Records shown: Begin
-- ==== Sys2Proof/Laws/State.lean ====
section
/-! SUPPORT. One lemma for each field and each update of the state, so that no proof unfolds a record update; then
the updates whose place the issuing port decides. -/

namespace Sys2Proof.Machine

/-! `setQmem` -/

@[simp] theorem State.setQmem_cfg (s : State) (m : List Host.Cell) : (s.setQmem m).cfg = s.cfg := rfl
@[simp] theorem State.setQmem_qmem (s : State) (m : List Host.Cell) : (s.setQmem m).qmem = m := rfl
@[simp] theorem State.setQmem_wptr (s : State) (m : List Host.Cell) : (s.setQmem m).wptr = s.wptr := rfl
@[simp] theorem State.setQmem_rptr (s : State) (m : List Host.Cell) : (s.setQmem m).rptr = s.rptr := rfl
@[simp] theorem State.setQmem_wqSync (s : State) (m : List Host.Cell) : (s.setQmem m).wqSync = s.wqSync := rfl
@[simp] theorem State.setQmem_rqSync (s : State) (m : List Host.Cell) : (s.setQmem m).rqSync = s.rqSync := rfl
@[simp] theorem State.setQmem_ckA (s : State) (m : List Host.Cell) : (s.setQmem m).ckA = s.ckA := rfl
@[simp] theorem State.setQmem_ckB (s : State) (m : List Host.Cell) : (s.setQmem m).ckB = s.ckB := rfl
@[simp] theorem State.setQmem_plane (s : State) (m : List Host.Cell) : (s.setQmem m).plane = s.plane := rfl
@[simp] theorem State.setQmem_win (s : State) (m : List Host.Cell) : (s.setQmem m).win = s.win := rfl
@[simp] theorem State.setQmem_sum (s : State) (m : List Host.Cell) : (s.setQmem m).sum = s.sum := rfl
@[simp] theorem State.setQmem_widx (s : State) (m : List Host.Cell) : (s.setQmem m).widx = s.widx := rfl
@[simp] theorem State.setQmem_faultCause (s : State) (m : List Host.Cell) :
    (s.setQmem m).faultCause = s.faultCause := rfl
@[simp] theorem State.setQmem_faultPort (s : State) (m : List Host.Cell) :
    (s.setQmem m).faultPort = s.faultPort := rfl
@[simp] theorem State.setQmem_faultWord (s : State) (m : List Host.Cell) :
    (s.setQmem m).faultWord = s.faultWord := rfl
@[simp] theorem State.setQmem_out (s : State) (m : List Host.Cell) : (s.setQmem m).out = s.out := rfl
@[simp] theorem State.setQmem_respP (s : State) (m : List Host.Cell) : (s.setQmem m).respP = s.respP := rfl
@[simp] theorem State.setQmem_respM (s : State) (m : List Host.Cell) : (s.setQmem m).respM = s.respM := rfl
@[simp] theorem State.setQmem_streamP (s : State) (m : List Host.Cell) :
    (s.setQmem m).streamP = s.streamP := rfl
@[simp] theorem State.setQmem_streamM (s : State) (m : List Host.Cell) :
    (s.setQmem m).streamM = s.streamM := rfl
@[simp] theorem State.setQmem_streamS (s : State) (m : List Host.Cell) :
    (s.setQmem m).streamS = s.streamS := rfl
@[simp] theorem State.setQmem_schedule (s : State) (m : List Host.Cell) :
    (s.setQmem m).schedule = s.schedule := rfl
@[simp] theorem State.setQmem_port (s : State) (m : List Host.Cell) : (s.setQmem m).port = s.port := rfl
@[simp] theorem State.setQmem_round (s : State) (m : List Host.Cell) : (s.setQmem m).round = s.round := rfl
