/-- Settles O44: the effect of `TP_FLUSH` in a running block (`exec_tpFlush`). -/
theorem tpFlushEmitsPlanes : Obligations.TpFlushEmitsPlanes := by
  unfold Obligations.TpFlushEmitsPlanes
  exact ⟨decode_encode .tpFlush, fun s hr hp => exec_tpFlush hr hp, commandExceptions 0x9⟩

/-- Settles O45: the effect of `TP_INIT` in a running block (`exec_tpInit`). -/
theorem tpInitEmitsStartUp : Obligations.TpInitEmitsStartUp := by
  unfold Obligations.TpInitEmitsStartUp
  exact ⟨decode_encode .tpInit, fun s hr hp => exec_tpInit hr hp, commandExceptions 0xA⟩

/-- Settles O46: the effect of `TP_CLEAR` in a running block (`exec_tpClear`). -/
theorem tpClearZeroesPlanes : Obligations.TpClearZeroesPlanes := by
  unfold Obligations.TpClearZeroesPlanes
  exact ⟨decode_encode .tpClear, fun s hr hp => exec_tpClear hr hp, commandExceptions 0x8⟩

/-- Settles O47: the effect of `TP_SHOW_NO_SIGNAL` in a running block (`exec_tpShowNoSignal`), bit by bit; the digit of
the tick is one of 1..D (`tickDigit_le`). -/
theorem tpShowNoSignalLightsOnePoint : Obligations.TpShowNoSignalLightsOnePoint := by
  unfold Obligations.TpShowNoSignalLightsOnePoint
  refine ⟨fun t => decode_encode (.tpShowNoSignal t), fun t s hr hp => ?_, commandExceptions 0xB⟩
  obtain ⟨h1, hd⟩ := tickDigit_le hr.1 t
  exact ⟨_, _, permAt_of_digit hr.1 h1 hd, exec_tpShowNoSignal hr hp t, getLsbD_noSignalPlanes _⟩

end Sys2Proof.Machine
end

section
/-! SUPPORT. What the transposer's commands can do and leave unchanged, on any port and in any state
(42_plane_transposer.md R177, R178), with the obligations on them. -/

namespace Sys2Proof.Machine

/-- A command that does not enter its rule leaves a fault recorded (R226, R227). -/
theorem Untouched.faultCause_ne {s t : State} (h : Untouched s t) : t.faultCause ≠ 0 := by
  obtain ⟨hf, rfl⟩ | ⟨-, c, w, rfl⟩ := h
  · exact hf
  · exact c.code_bounds.1

/-- A digit command that ends without a fault has written its mask to the column of a legal digit (R170, R171). -/
theorem digitCommand_cases {i : Index} {v m : Byte} {c : Instr} {s t : State}
    (hc : c = .tpSetDigit i m ∨ (c = .tpSetDigitBcd i v ∧ m = bcdMask s.cfg v)) (h : exec c s = .next t)
    (hf : t.faultCause = 0) : digitLegal s.cfg i = true ∧ t = (writeDigit i m s).advance := by
  obtain rfl | ⟨rfl, rfl⟩ := hc
  · obtain hu | ⟨-, -, hi, ht⟩ := execTpSetDigit_cases h
    · exact absurd hf hu.faultCause_ne
    · exact ⟨hi, ht⟩
  · obtain hu | ⟨-, -, hi, -, ht⟩ := execTpSetDigitBcd_cases h
    · exact absurd hf hu.faultCause_ne
    · exact ⟨hi, ht⟩

/-- Settles O48: the command wrote its digit's column (`digitCommand_cases`), whose bits sum to the mask, and the other
digits have other positions (`permAt_inj`). -/
theorem planesHoldTheTranspose : Obligations.PlanesHoldTheTranspose := by
  unfold Obligations.PlanesHoldTheTranspose
  intro i v m c s t hc hr h hf
  obtain ⟨hi, rfl⟩ := digitCommand_cases hc h hf
  have hplane (k b : Fin 8) : (writeDigit i m s).advance.plane[k].getLsbD b.val =
      if b = s.cfg.permAt i.toNat then m.getLsbD k.val else s.plane[k].getLsbD b.val := by
    rw [State.advance_plane]
    exact getLsbD_setColumn s.plane _ m k b
  refine ⟨?_, fun j h1 hd hne k => ?_⟩
  · simp only [hplane, if_true, sum_bits]
  · have hother : s.cfg.permAt j ≠ s.cfg.permAt i.toNat :=
      mt (permAt_inj hr.1 ⟨h1, hd⟩ ((digitLegal_iff s.cfg i).mp hi)).mp hne
    rw [hplane, if_neg hother]

/-- What the transposer's commands can do: a fault entry, a write of the planes, or a burst of `OUT` (R178). -/
theorem transposer_cases {i : Instr} {s t : State}
    (hi : (∃ k m, i = .tpSetDigit k m) ∨ (∃ k v, i = .tpSetDigitBcd k v) ∨ i = .tpClear ∨ i = .tpFlush ∨
      i = .tpInit ∨ ∃ v, i = .tpShowNoSignal v) (h : exec i s = .next t) :
    Untouched s t ∨
      (∃ pl, ¬ (i = .tpFlush ∨ i = .tpInit) ∧ t = (s.setPlane pl).advance) ∨
      (∃ e ps, (i = .tpFlush ∨ i = .tpInit) ∧ t = (s.emitAll e ps).advance) := by
  obtain ⟨k, m, rfl⟩ | ⟨k, v, rfl⟩ | rfl | rfl | rfl | ⟨v, rfl⟩ := hi
  · exact (execTpSetDigit_cases h).imp_right fun ⟨_, _, _, ht⟩ => .inl ⟨_, by simp, ht⟩
  · exact (execTpSetDigitBcd_cases h).imp_right fun ⟨_, _, _, _, ht⟩ => .inl ⟨_, by simp, ht⟩
  · exact (execTpClear_cases h).imp_right fun ⟨_, _, ht⟩ => .inl ⟨_, by simp, ht⟩
  · exact (execTpFlush_cases h).imp_right fun ⟨_, _, ht⟩ => .inr ⟨_, _, .inl rfl, ht⟩
  · exact (execTpInit_cases h).imp_right fun ⟨_, _, ht⟩ => .inr ⟨_, _, .inr rfl, ht⟩
  · exact (execTpShowNoSignal_cases h).imp_right fun ⟨_, _, ht⟩ => .inl ⟨_, by simp, ht⟩

theorem State.sameControl_setPlane (s : State) (pl : Vector Byte 8) : s.SameControl (s.setPlane pl) := by
  constructor <;> rfl

theorem State.sameControl_emitAll (s : State) (e : Sender) (ps : List (Byte × Byte)) :
    s.SameControl (s.emitAll e ps) := by
  constructor <;> rfl

/-- Settles O59: a fault entry, the write of the planes, and the burst, one by one (`transposer_cases`). -/
theorem transposerFrame : Obligations.TransposerFrame := by
  unfold Obligations.TransposerFrame
  intro i s t hi h
  obtain hu | ⟨pl, hno, rfl⟩ | ⟨e, ps, hburst, rfl⟩ := transposer_cases hi h
  · obtain ⟨hset, hstr, hflt⟩ := hu.commandFrame
    obtain ⟨c, q, w, rfl⟩ := hu.eq_latch
    simp [State.SameStorage, State.SamePointers, State.SameChecksum, State.SameWindow, hset, hstr, hflt]
  · obtain ⟨hset, hstr, hflt⟩ := (s.sameControl_setPlane pl).commandFrame_advance rfl rfl
    simp [State.SameStorage, State.SamePointers, State.SameChecksum, State.SameWindow, hset, hstr, hflt, hno]
  · obtain ⟨hset, hstr, hflt⟩ := (s.sameControl_emitAll e ps).commandFrame_advance rfl rfl
    have hne : i ≠ .tpFlush → i = .tpInit := hburst.resolve_left
    simp +contextual [State.SameStorage, State.SamePointers, State.SameChecksum, State.SameWindow, hset, hstr, hflt,
      hne]
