/-- The bytes that a read asks for: how many, and whether all of them are enabled (R30). -/
structure ReadBytes where
  len : Nat
  enabled : Bool
  deriving DecidableEq, Repr

/-- The bytes of a write, and whether all of them are enabled (R30). -/
structure WriteBytes where
  bytes : List Byte
  enabled : Bool
  deriving DecidableEq, Repr

/-- The seating contacts of a feed that close (R160). -/
structure SeatContacts where
  feed : Fin 16
  first : Bool
  second : Bool
  deriving DecidableEq, Repr

/-- How an I²C transaction ends: its status byte (R182), and how many steps that could have failed with it went well before. -/
structure I2cEnd where
  status : Fin 5
  after : Nat
  deriving DecidableEq, Repr

/-- The data set of an Announce message, in the order in which the standard's algorithm compares it (R86). -/
structure PtpDataset where
  priority1 : BitVec 8
  clockClass : BitVec 8
  accuracy : BitVec 8
  variance : BitVec 16
  priority2 : BitVec 8
  gm : BitVec 64
  steps : BitVec 16
  deriving DecidableEq, Repr

/-- What a PTP message says. Timestamps are FT96 patterns, corrections in 2^-16 ns. A two-step message leaves its timestamp to the
follow-up. -/
inductive PtpBody where
  | announce (dataset : PtpDataset) (utc : BitVec 16)
  | sync (twoStep : Bool) (origin : BitVec 96) (corr : Int)
  | followUp (origin : BitVec 96) (corr : Int)
  | delayRequest
  | delayAnswer (t4 : BitVec 96) (corr : Int)
  | peerRequest
  | peerAnswer (twoStep : Bool) (t2 : BitVec 96) (corr : Int)
  | peerFollowUp (t3 : BitVec 96) (corr : Int)
  | management
  | other
  deriving DecidableEq, Repr

/-- A PTP message on PL0 (R86): of IEEE 802.1AS or of IEEE 1588, over UDP/IPv4 or IEEE 802.3, its domain, the identity of the port that
sent it, its sequence number and its body. -/
structure PtpMessage where
  gptp : Bool
  udp : Bool
  domain : BitVec 8
  source : BitVec 80
  seq : BitVec 16
  body : PtpBody
  deriving DecidableEq, Repr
Records shown: End
» Instructions to follow:
Find out how many lines above hold "SameStorage". Write only the number.

» Exercise output:
3